• _Input data_:
★ ★ ★ ★

-- ==== Sys2Proof/WellFormed.lean ====
section
/-! DEFINITION. The checks of a word that depend on nothing but its bits and that the shape of a constructor does not
make already (R87, step 5; R88, R90, R457). A word that fails one traps ILLOP. -/

namespace Sys2Proof

/-- The width of an element type in bits (R92). -/
def ETy.bits : ETy → Nat
  | .fp32 | .int32 => 32
  | .bf16 | .fp16 | .int16 => 16
  | .e4m3 | .e5m2 | .int8 | .uint8 => 8

/-- A queue that has a name: 0 to 639 (R90). -/
def isName (q : QName) : Bool := decide (q.toNat < 640)

/-- A name that may stand as a source: `vnull` may not (R90). -/
def isSrc (q : QName) : Bool := isName q || q == vz

/-- A name that may stand as a destination: `vz` may not (R90). -/
def isDst (q : QName) : Bool := isName q || q == vnull

/-- The integer types, codes 5 to 8 (R92). -/
def okInt (t : ETy) : Bool := t == .int32 || t == .int16 || t == .int8 || t == .uint8

/-- Types 0, 1 and 2. -/
def okFp (t : ETy) : Bool := t == .fp32 || t == .bf16 || t == .fp16

/-- Types 0, 1, 2 and 5 to 8 (the table before R169). -/
def okArith (t : ETy) : Bool := okFp t || okInt t

/-- The mode field: an integer type has mode bits of zero (R166). -/
def okMode (t : ETy) (m : VMode) : Bool := !okInt t || m.rm == .rne

/-- The queue names of a word with two sources. -/
def okV3 (v : V3) : Bool := isDst v.vd && isSrc v.va && isSrc v.vb

/-- The queue names of a word with one source. -/
def okV2 (vd va : QName) : Bool := isDst vd && isSrc va

/-- The queue names of a V4 word. -/
def okV4 (v : V4) : Bool := isDst v.vd && isSrc v.va && isSrc v.vb && isSrc v.vc

/-- A selector that MFS may name (R95, R96, R366, R429, R441). -/
def mfsSel (sel : BitVec 16) : Bool :=
  let n := sel.toNat
  decide (n ≤ 5) || (decide (8 ≤ n) && decide (n ≤ 12)) || n == 0x10 || (decide (0x400 ≤ n) && decide (n ≤ 0x57F)) ||
    (decide (0x8000 ≤ n) && decide (n ≤ 0x8005)) || (decide (0x8008 ≤ n) && decide (n ≤ 0x800C)) ||
    (decide (0x8010 ≤ n) && decide (n ≤ 0x8012)) || (decide (0x8040 ≤ n) && decide (n ≤ 0x807F)) ||
    (decide (0x8080 ≤ n) && decide (n ≤ 0x809F)) || (decide (0x8100 ≤ n) && decide (n ≤ 0x811F)) ||
    (decide (0x8200 ≤ n) && decide (n ≤ 0x8211))

/-- A selector that MTS may name: those that can be written (R95, R96, R366, R429). -/
def mtsSel (sel : BitVec 16) : Bool :=
  let n := sel.toNat
  n == 1 || n == 2 || (decide (0x8002 ≤ n) && decide (n ≤ 0x8005)) || n == 0x8010 || n == 0x8012

/-- A partition register's selector that is allocated (R367, R379, R382, R406, R442, R316). -/
def partSel (sel : BitVec 5) : Bool :=
  let n := sel.toNat
  decide (n < 6) || n == 8 || n == 9 || n == 10 || n == 11 || n == 13 || n == 15 || (decide (16 ≤ n) && decide (n < 30))

/-- The word keeps every check of step 5. -/
def Instr.wf : Instr → Bool
| .nop _ => true
| .add _ _ _ _ => true
| .sub _ _ _ _ => true
| .mul _ _ _ _ => true
| .mulh _ _ _ _ _ => true
| .div _ _ _ _ _ => true
| .rem _ _ _ _ _ => true
| .addi _ _ _ _ => true
| .and _ _ _ _ => true
| .or _ _ _ _ => true
| .xor _ _ _ _ => true
| .andi _ _ _ _ => true
| .ori _ _ _ _ => true
| .xori _ _ _ _ => true
| .shl _ _ _ _ _ => true
| .shr _ _ _ _ _ => true
| .sar _ _ _ _ _ => true
| .rol _ _ _ _ _ => true
| .min _ _ _ _ _ => true
| .max _ _ _ _ _ => true
| .cmp _ cond _ _ _ => cond != .al
| .cmpi _ cond _ _ _ => cond != .al
| .csel _ _ _ _ _ => true
| .limm _ _ _ _ => true
| .clz _ _ _ => true
| .popc _ _ _ => true
| .extr _ _ _ _ len1 pos => decide (pos.toNat + len1.toNat + 1 ≤ 64)
| .insr _ _ _ len1 pos => decide (pos.toNat + len1.toNat + 1 ≤ 64)
| .bswap _ _ _ => true
| .muli _ _ _ _ => true
| .br _ cond xa xb _ => (cond != .al || (xa == 0 && xb == 0))
| .jmpr _ _ _ _ => true
| .loop _ _ body => body != 0
| .loopN _ level body => body != 0 && decide (level.toNat < 6)
| .loopi _ _ body => body != 0
| .cqput _ _ _ => true
| .cqget _ _ _ => true
| .cqbr _ _ _ _ => true
| .tkinc _ n _ _ => n != 0
| .tkchk _ _ n => n != 0
| .mode _ _ _ => true
| .leave _ _ mask => mask != 0
| .capr _ _ _ _ => true
| .mfs _ _ sel => mfsSel sel
| .mts _ sel _ => mtsSel sel
| .exit c => c.stop
| .brk _ _ => true
| .sysc _ _ => true
| .ldb _ _ _ _ => true
| .ldh _ _ _ _ => true
| .ldw _ _ _ _ => true
| .ldd _ _ _ _ => true
| .stb _ _ _ _ => true
| .sth _ _ _ _ => true
| .stw _ _ _ _ => true
| .std _ _ _ _ => true
| .vld _ vq _ _ => isName vq
| .loadComplete _ _ => true
| .spld _ _ => true
| .spst _ _ => true
| .gath _ _ => true
| .scat _ _ => true
| .ldt _ _ => true
| .ferry _ _ => true
| .ferryTier _ _ => true
| .ferryQ _ _ => true
| .engineCmdComplete _ _ _ => true
| .mark _ _ => true
| .fence _ _ _ => true
| .amo _ _ _ _ _ _ _ => true
| .red _ _ _ => true
| .redApply _ _ _ => true
| .rclaimCfg _ _ _ => true
| .rclaim _ _ _ => true
| .rfill _ _ => true
| .rwaitf _ _ _ _ => true
| .rwaite _ _ _ _ => true
| .rtake _ _ _ => true
| .rfree _ _ => true
| .msend _ _ => true
| .msendGrant _ _ _ => true
| .mrecvCfg _ _ _ => true
| .mrecv _ _ _ => true
| .mrecvNb _ _ _ => true
| .mqcred _ _ n => decide (1 ≤ n.toNat) && decide (n.toNat ≤ 256)
| .stn _ _ => true
| .stnS _ _ => true
| .stnNameReturn _ _ _ => true
| .baddr _ _ _ _ _ => true
| .bshare _ _ => true
| .rlq _ _ => true
| .lbind _ _ _ _ => true
| .lunbind _ _ => true
| .tspawn _ _ => true
| .tgraph _ _ => true
| .tyieldFront _ => true
| .tyieldPast _ _ => true
| .collAllred _ _ => true
| .collRed _ _ => true
| .collBcast _ _ => true
| .collBar _ _ => true
| .collContribution _ _ _ => true
| .collDeadlineExpire _ _ _ => true
| .collMemberTimeout _ _ _ => true
| .vadd _ v ty md => okV3 v && okArith ty && okMode ty md
| .vsub _ v ty md => okV3 v && okArith ty && okMode ty md
| .vmul _ v ty md => okV3 v && okArith ty && okMode ty md
| .vdiv _ v ty _ => okV3 v && okFp ty
| .vmin _ v ty => okV3 v && okArith ty
| .vmax _ v ty => okV3 v && okArith ty
| .vfmaFp32 _ v => okV4 v
| .vfmaBf16 _ v => okV4 v
| .vfmaFp16 _ v => okV4 v
| .vabs _ v ty sat => okV2 v.vd v.va && okArith ty && (!sat || okInt ty)
| .vneg _ v ty sat => okV2 v.vd v.va && okArith ty && (!sat || okInt ty)
| .vand _ v => okV3 v
| .vor _ v => okV3 v
| .vxor _ v => okV3 v
| .vshl _ v ty => okV3 v && okInt ty
| .vshr _ v ty arith => okV3 v && okInt ty && !(arith && ty == .uint8)
| .vaddi _ v ty _ => okV2 v.vd v.va && okArith ty
| .vmuli _ v ty _ => okV2 v.vd v.va && okArith ty
| .vsplatImm _ vd _ _ => isDst vd
| .vsplatReg _ vd _ _ => isDst vd
| .vcvt _ v src dst _ sat => okV2 v.vd v.va && src != dst && !(sat && !okInt src && okInt dst) && !(v.pa && decide
      (dst.bits < src.bits))
| .vcmp _ v _ _ => okV3 v
| .vsel32 _ v => okV4 v
| .vsel16 _ v => okV4 v
| .vsel8 _ v => okV4 v
| .vreds _ v ty md => okV3 v && okArith ty && okMode ty md
| .vredm _ v _ _ => okV2 v.vd v.va
| .vscan _ v ty _ rm => okV3 v && (ty == .fp32 || (ty == .int32 && rm == .rne))
| .vsortcCount _ v _ => okV3 v
| .vsortcOrder _ v => okV2 v.vd v.va
| .vsortcSlot _ v _ => okV3 v
| .vspselMask _ v ty => okV2 v.vd v.va && (!okInt ty || ty == .int8)
| .vspselMeta _ v ty => okV2 v.vd v.va && (!okInt ty || ty == .int8)
| .vspselPack _ v ty => okV2 v.vd v.va && (!okInt ty || ty == .int8)
| .vrmsnFp32 _ v => okV4 v
| .vrmsnBf16 _ v => okV4 v
| .vact _ v ty fn => okV2 v.vd v.va && okFp ty && (if fn == .swiglu || fn == .geglu then isSrc v.vb else v.vb == 0
      && !v.pb)
| .vexp _ v ty => okV2 v.vd v.va && okFp ty
| .vexp2 _ v ty => okV2 v.vd v.va && okFp ty
| .vrcp _ v ty => okV2 v.vd v.va && okFp ty
| .vrsq _ v ty => okV2 v.vd v.va && okFp ty
| .vperm _ v ty hi => okV3 v && (!hi || ty.bits == 8)
| .vlds _ vd _ _ => isDst vd
| .vsts _ va _ _ _ => isSrc va
| .vqst _ _ vn => isName vn
| .vmov _ v => okV2 v.vd v.va
| .exadd _ _ va _ ty => isSrc va && okFp ty
| .exaddL _ d va len1 _ ty => isSrc va && okFp ty && decide (d.toNat + len1.toNat + 1 ≤ 64)
| .exrd _ vd a len1 _ => isDst vd && decide (a.toNat + len1.toNat + 1 ≤ 64)
| .exclr _ a len1 => decide (a.toNat + len1.toNat + 1 ≤ 64)
| .fqpush _ _ => true
| .fqmode _ _ => true
| .scw _ _ _ _ => true
| .ctwr _ _ _ _ _ => true
| .nestw _ nest _ _ => decide (nest.toNat < 6)
| .tgo _ t => decide (t.nest.toNat < 6) && decide (1 ≤ t.gang.toNat) && decide (t.gang.toNat ≤ 4)
| .tgoG _ t => decide (t.nest.toNat < 6) && decide (1 ≤ t.gang.toNat) && decide (t.gang.toNat ≤ 4)
| .tgoSp _ t => decide (t.nest.toNat < 6) && decide (1 ≤ t.gang.toNat) && decide (t.gang.toNat ≤ 4)
| .tileCmdHead _ => true
| .tileCmdAccept _ => true
| .tileCmdComplete _ _ => true
| .accz _ _ => true
| .accrd _ vd _ _ _ _ => isDst vd
| .accmov _ _ _ _ => true
| .accst _ w => decide (w.nest.toNat < 6)
| .accld _ w => decide (w.nest.toNat < 6)
| .lapp c _ qa qb _ => isSrc qa && isSrc qb && !c.pushp && !c.pushn
| .lappb c _ qa qb j _ => isSrc qa && isSrc qb && !c.pushp && !c.pushn && decide (j.toNat ≤ 12)
| .lreadOrd c _ qa qb qc _ _ => isSrc qa && isSrc qb && isDst qc && !c.pushp && !c.pushn
| .lreadExa c _ qa qb qc _ _ => isSrc qa && isSrc qb && isDst qc && !c.pushp && !c.pushn
| .lreadRungs c _ qa qb qc _ => isSrc qa && isSrc qb && isDst qc && !c.pushp && !c.pushn
| .lfork c slotD slotS => !c.pushp && !c.pushn && slotD != slotS
| .ltruncLow c _ _ => !c.pushp && !c.pushn
| .ltruncCkpt c _ _ => !c.pushp && !c.pushn
| .ldrop c _ => !c.pushp && !c.pushn
| .lstat c _ qc => isDst qc && !c.pushp && !c.pushn
| .ladderCmdComplete _ _ => true
| .tapchk c _ first cnt1 => c.stop && decide (first.toNat + cnt1.toNat + 1 ≤ 64)
| .tapchkBind c _ => c.stop
| .tapchkMask c _ _ => c.stop
| .vshort _ v _ => okV3 v
| .vsort _ v => okV3 v
| .vsortMerge _ v => okV3 v
| .vsamp _ v _ => okV3 v
| .vsampU _ vd vb _ _ => isSrc vb && isDst vd
| .rngget _ _ _ => true
| .rnggetPeek _ _ _ => true
| .rngjmp _ _ _ => true
| .gstep _ v => okV2 v.vd v.va
| .vgmask _ v _ => okV3 v
| .gsave _ _ _ => true
| .grest _ _ _ => true
| .tokout _ v => okV2 v.vd v.va
| .wsw _ _ _ _ => true
| .ptbw _ _ _ => true
| .ptbwH _ _ => true
| .tlbiPg _ _ => true
| .tlbiBlk _ _ => true
| .tlbiAll _ => true
| .quar _ _ _ _ => true
| .slotw _ _ _ => true
| .bmapwFree _ _ => true
| .bmapwSet _ _ _ => true
| .halt _ _ => true
| .resume _ _ => true
| .eret c => c.stop
| .ipi _ _ _ => true
| .partw _ _ _ sel => partSel sel
| .islw _ _ _ => true
| .forcedStopPoint _ _ => true
| .deadlk _ => true
| .tlbWalk _ _ => true
| .xlateService _ _ _ _ => true
| .pageMove _ _ _ _ => true
| .pageSupplyAnswer _ _ _ _ => true
| .holdWindowExpire _ _ => true
| .migrationGo _ _ _ => true
| .hostDeviceWrite _ _ => true
| .taskSelect _ => true
| .reservationRequest _ _ => true
| .coreRelease _ => true
| .raggedDistribute _ => true
| .coreStart _ => true
| .coreDrainDone _ => true
| .taskCommit _ => true
| .supervisorResume _ _ _ _ => true
| .supervisorReflect _ _ => true
| .supervisorEndFault _ => true
| .preemptSave _ _ => true
| .scrubError _ _ _ => true
| .specdepthWrite _ _ => true
| .vbquotaWrite _ _ => true
| .reddlWrite _ _ => true
| .ptbaseWrite _ _ => true
| .tqspareWrite _ _ => true
| .schctlPre _ => true
| .schctlHold _ _ => true
| .registerWrite _ _ => true
| .queueEnable _ _ => true
| .kick _ _ => true
| .entryFetch _ => true
| .frameBoundary => true
| .wsRefreshWindow _ => true
| .leaveGrant _ => true
| .linkFlitRetry _ => true
| .powerOn => true
| .pcieFundamentalReset => true
| .bootctlCold => true
| .bootctlWarm => true
| .stageTimeout => true
| .icarnColdReset => true
| .writeInFlightCompletes _ _ _ => true
| .postedStorePerformed _ _ _ _ => true
| .hostPortDown _ _ => true
| .linkStateChange _ _ _ => true
| .islandPowerGating _ _ => true
| .landingProcessorWrite _ _ => true

end Sys2Proof
end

★ ★ ★ ★

• _About this exercise_: Transcribe the records from their first line. Stop after the line with "namespace Sys2Proof", including it.

• _Answer below_:
-- ==== Sys2Proof/WellFormed.lean ====
section
/-! DEFINITION. The checks of a word that depend on nothing but its bits and that the shape of a constructor does not
make already (R87, step 5; R88, R90, R457). A word that fails one traps ILLOP. -/

namespace Sys2Proof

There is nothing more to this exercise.